For the dying individual, the retribution at the end of the purgatory is something which is reminiscent of ideas found in so many religions, and that is the idea of some kind of presence which leads one to death safely, be it akin to the Valkyrie taking Norse warriors from the battlefield into the halls of Valhalla, or the boatman Charon taking individuals across the river Styx. This presence is, really interestingly, not a god in a classical sense. As a character, Laurestine is entirely a construct of the band, and as I don’t think the band were creating any alternate worlds or mythologies that this record forms a part of, it is therefore a personal construct of the individual who is dying. I see this as something akin to Nietzsche bringing forward positive aspects of religion, and I could write further about this, but for me the band are making a really powerful point here which I’d like to explore in this piece (leaving the other point potentially for another time), namely that death is personal. Death cannot be something which we feel identically about to anyone else, and our death in the strictest sense will not be identical to that of anyone else. It’s part of the rich tapestry of existence; our non-existence is as diverse as our being here. The relief that the protagonist seems to feel, represented not only lyrically but through the magnificent strings soaring upwards towards the end of the record, is the relief of someone taking control over their end as much as over their living. In other words, we can only feel comfortable with our death when we accept that it is ours.
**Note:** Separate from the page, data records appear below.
/-- A direct write that, once accepted, acts: `act` runs on the state with the fields written. -/
def State.writeThen (s : State) (n : Nat) (r : Reg) (value mask : Word) (act : State → State) : Status × State :=
  match s.writeReg n r value mask with
  | (.ok, s1) => (.ok, act s1)
  | p => p

/-- A direct write that the module's state may refuse: the most severe of R14's refusals and of `refuse` decides. -/
def State.writeIf (s : State) (n : Nat) (r : Reg) (value mask : Word) (refuse : Status) (act : State → State) :
    Status × State :=
  match (s.writeReg n r value mask).1.worst refuse with
  | .ok => s.writeThen n r value mask act
  | e => (e, s)

/-! ### The root clock (R35–R38, R288) -/

/-- R37, R38, R288: the standby MDLL takes over the root with a phase step (in units of 125 ps, at most 1 ns), which
the time base removes by slew; a suspension begins. -/
def State.takeover (s : State) (step : Int) : State :=
  let d := clampI (-8) 8 step
  let s := (s.put F.CLK_STATUS_ACTIVE (1 - s.get F.CLK_STATUS_ACTIVE)).put F.CLK_STATUS_TAKEOVER 1
  (s.setClk fun x => { x with off := x.off + d, slewLeft := x.slewLeft - d,
                              suspendAt := some (x.suspendAt.getD s.now) }).setLink fun x =>
    { x with skip := x.skip || (x.begun && !x.frozen), later := x.later.map fun c => { c with skip := true },
             ring := x.ring.map fun e => (e.1, e.2.suspendTx s.now) }

/-- R36: the lock bit of the MDLL that is (or is not) driving the root. -/
def State.lockBit (s : State) (active : Bool) : Fld :=
  if (s.get F.CLK_STATUS_ACTIVE == 0) == active then F.CLK_STATUS_LOCK_P else F.CLK_STATUS_LOCK_S

/-- R35: CLK_CTRL written; a change of the reference is made effective by a standby takeover and logged. -/
def State.clkCtrlWrite (s : State) (n : Nat) (value mask : Word) (step : Int) : Status × State :=
  s.writeThen n R.CLK_CTRL value mask fun s' =>
    if s'.get F.CLK_CTRL_REF_SEL = s.get F.CLK_CTRL_REF_SEL then s'
    else ((s'.takeover step).put F.CLK_STATUS_REF_ACTIVE (s'.get F.CLK_CTRL_REF_SEL)).event Ev.REF_SWITCH noInst []

/-- REF_SEL_WRITE (R35). -/
def execRefSelWrite (t : Nat) (n : SessIx) (value mask : Word) (step : Int) (s : State) :
    Host.Outcome State Fault Refusal :=
  atTime t s fun s => s.access n domCLK fun s => s.clkCtrlWrite n value mask step

/-- R37: REF_IN is lost on a gap of 1 µs or a departure of more than ±50 ppm (given in parts per billion). -/
def refBad (gapNs : Nat) (ppb : Int) : Bool := 1000 ≤ gapNs || decide (50000 < ppb) || decide (ppb < -50000)

/-- REF_LOST (R37). -/
def execRefLost (t : Nat) (gapNs : Nat) (ppb step : Int) (s : State) : Host.Outcome State Fault Refusal :=
  atTime t s fun s => s.inDom domCLK fun s =>
    if !refBad gapNs ppb || s.get F.CLK_STATUS_REF_ACTIVE == 0 then s
    else (((s.takeover step).put F.CLK_STATUS_REF_ACTIVE 0).put F.CLK_STATUS_REF_LOST 1).event Ev.REF_LOST noInst []

/-- REF_SWITCH (R37): the return to REF_IN after 10 s good, when REF_REVERT is set. -/
def execRefSwitch (t : Nat) (goodFor : Nat) (step : Int) (s : State) : Host.Outcome State Fault Refusal :=
  atTime t s fun s => s.inDom domCLK fun s =>
    if s.get F.CLK_CTRL_REF_REVERT = 1 ∧ s.get F.CLK_STATUS_REF_ACTIVE = 0 ∧ s.get F.CLK_CTRL_REF_SEL ≠ 0 ∧
        10 * uS ≤ goodFor then
      ((s.takeover step).put F.CLK_STATUS_REF_ACTIVE (s.get F.CLK_CTRL_REF_SEL)).event Ev.REF_SWITCH noInst []
    else s

/-- MDLL_LOCKED (R36): an MDLL held ±20 ps for the given number of 25 MHz cycles, while CLK is powered. -/
def execMdllLocked (t : Nat) (second : Bool) (cycles : Nat) (s : State) : Host.Outcome State Fault Refusal :=
  atTime t s fun s =>
    if 4096 ≤ cycles ∧ 2 ≤ s.domState domCLK then s.put (if second then F.CLK_STATUS_LOCK_S else F.CLK_STATUS_LOCK_P) 1 else s

/-- MDLL_TAKEOVER (R38): the active MDLL loses lock. With the standby locked it takes over; otherwise the root is
lost (note to R38) and both lock bits read 0. -/
def execMdllTakeover (t : Nat) (step : Int) (s : State) : Host.Outcome State Fault Refusal :=
  atTime t s fun s => s.inDom domCLK fun s =>
    let standbyOk := s.flag (s.lockBit false)
    let s := s.put (s.lockBit true) 0
    if standbyOk then
      let s := (s.takeover step).event Ev.MDLL_TAKEOVER noInst []
      s.setClk fun x => { x with retryAt := some s.now }
    else s.setClk fun x => { x with suspendAt := some (s.clk.suspendAt.getD s.now) }

/-- MDLL_RETRY (R38): every 10 s the failed MDLL is retried as standby. -/
def execMdllRetry (t : Nat) (good : Bool) (s : State) : Host.Outcome State Fault Refusal :=
  atTime t s fun s => s.inDom domCLK fun s =>
    match s.clk.retryAt with
    | none => s
    | some r =>
      if s.now < r + 10 * uS then s
      else
        let s := s.putB (s.lockBit false) good
        s.setClk fun x => { x with retryAt := if good then none else some s.now }

/-- MDLL_STANDBY_FAULT (R38): no output changes. -/
def execMdllStandbyFault (t : Nat) (s : State) : Host.Outcome State Fault Refusal :=
  atTime t s fun s => s.inDom domCLK fun s =>
    let s := (s.put (s.lockBit false) 0).event Ev.MDLL_STANDBY_FAULT noInst []
    s.setClk fun x => { x with retryAt := some s.now }

/-! ### Clock outputs (R41, R42) -/

/-- R35: an image or a Pour has changed REF_SEL: the standby takes over, by a phase step the spec bounds and does not
give. -/
def State.commitRef (s old : State) : State :=
  if s.get F.CLK_CTRL_REF_SEL = old.get F.CLK_CTRL_REF_SEL then s
  else ((s.freeStep.takeover ((s.freeVal % 17 : Nat) - 8)).put F.CLK_STATUS_REF_ACTIVE (s.get F.CLK_CTRL_REF_SEL)).event
    Ev.REF_SWITCH noInst []

/-- R42: the first rising edge at or after now that is a multiple of N root periods (200 ps, 8 steps of 25 ps) from
the last 1 µs boundary of module time, in steps of 25 ps of elapsed root time. -/
def State.outEdge (s : State) (n : Nat) : Nat :=
  let back := s.mtUnits % uUs * 5
  s.now * 5 - back + ceilDiv back (n * 8) * (n * 8)

/-- R41: a change of DIV or FMT of an output that is and stays enabled. -/
def outBusy (old new : Word) : Bool :=
  (fieldOf new 0 16 != fieldOf old 0 16 || fieldOf new 16 2 != fieldOf old 16 2) &&
  fieldOf old 19 1 == 1 && fieldOf new 19 1 == 1

/-- R42: an output starts on its edge; it stops at the end of its period in progress. -/
def State.outStarts (s : State) (k : Nat) : State :=
  s.setClk fun x => { x with outStart := s.clk.outStart.set k (some (s.outEdge (s.get (F.CLK_OUT_CFG_DIV k)))),
                             outStop := s.clk.outStop.set k none }
def State.outStops (s : State) (k div : Nat) : State :=
  let p := div * 8
  let from_ := (s.clk.outStart.get k).getD 0
  s.setClk fun x => { x with outStart := s.clk.outStart.set k none,
                             outStop := s.clk.outStop.set k (some (from_ + ceilDiv (s.now * 5 - from_) p * p)) }

/-- R42: CLK_OUTn_CFG has changed from an old word. -/
def State.outFollow (s : State) (k : Nat) (old : Word) : State :=
  let on := s.flag (F.CLK_OUT_CFG_EN k)
  if on && fieldOf old 19 1 == 0 then s.outStarts k
  else if !on && fieldOf old 19 1 == 1 then s.outStops k (fieldOf old 0 16)
  else s

/-- R41, R42: a write of CLK_OUTn_CFG. -/
def State.clkOutWrite (s : State) (n k : Nat) (value mask : Word) : Status × State :=
  let old := s.word (R.CLK_OUT_CFG k)
  s.writeIf n (R.CLK_OUT_CFG k) value mask (if outBusy old (masked old value mask) then .busy else .ok) fun s' =>
    s'.outFollow k old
That is some morbid shit, potentially, but there is a reason I take this to be hugely positive. Understanding the inevitability of our death, and how personal that is, whilst we are living allows us to more critically engage in ourselves whilst living. If our death is personal, so too must our lives be personal – so we must live them as such. If we claim whatever it is that keeps us moving towards the end in the last seven minutes that our brains exist, then it is naturally the case that we claim the rest of our lives as ours too. The death is ultimately the ultimate stamp of “whoness” on a life which is developing “whoness” the entire time it exists. In other words, if death is the ultimate reflection on who we are, then it is also the ultimate reflection on who we are throughout the entire course of our progression towards that death. As Jean-Paul Sartre wrote in Being And Nothingness, “He is always becoming and if it were not for the contingency of death, he would never end.”
The dying mind in Laurestine is Laurestine’s creator, and Laurestine as an acceptance of death and moving away from living is the definer of the dying mind’s existence.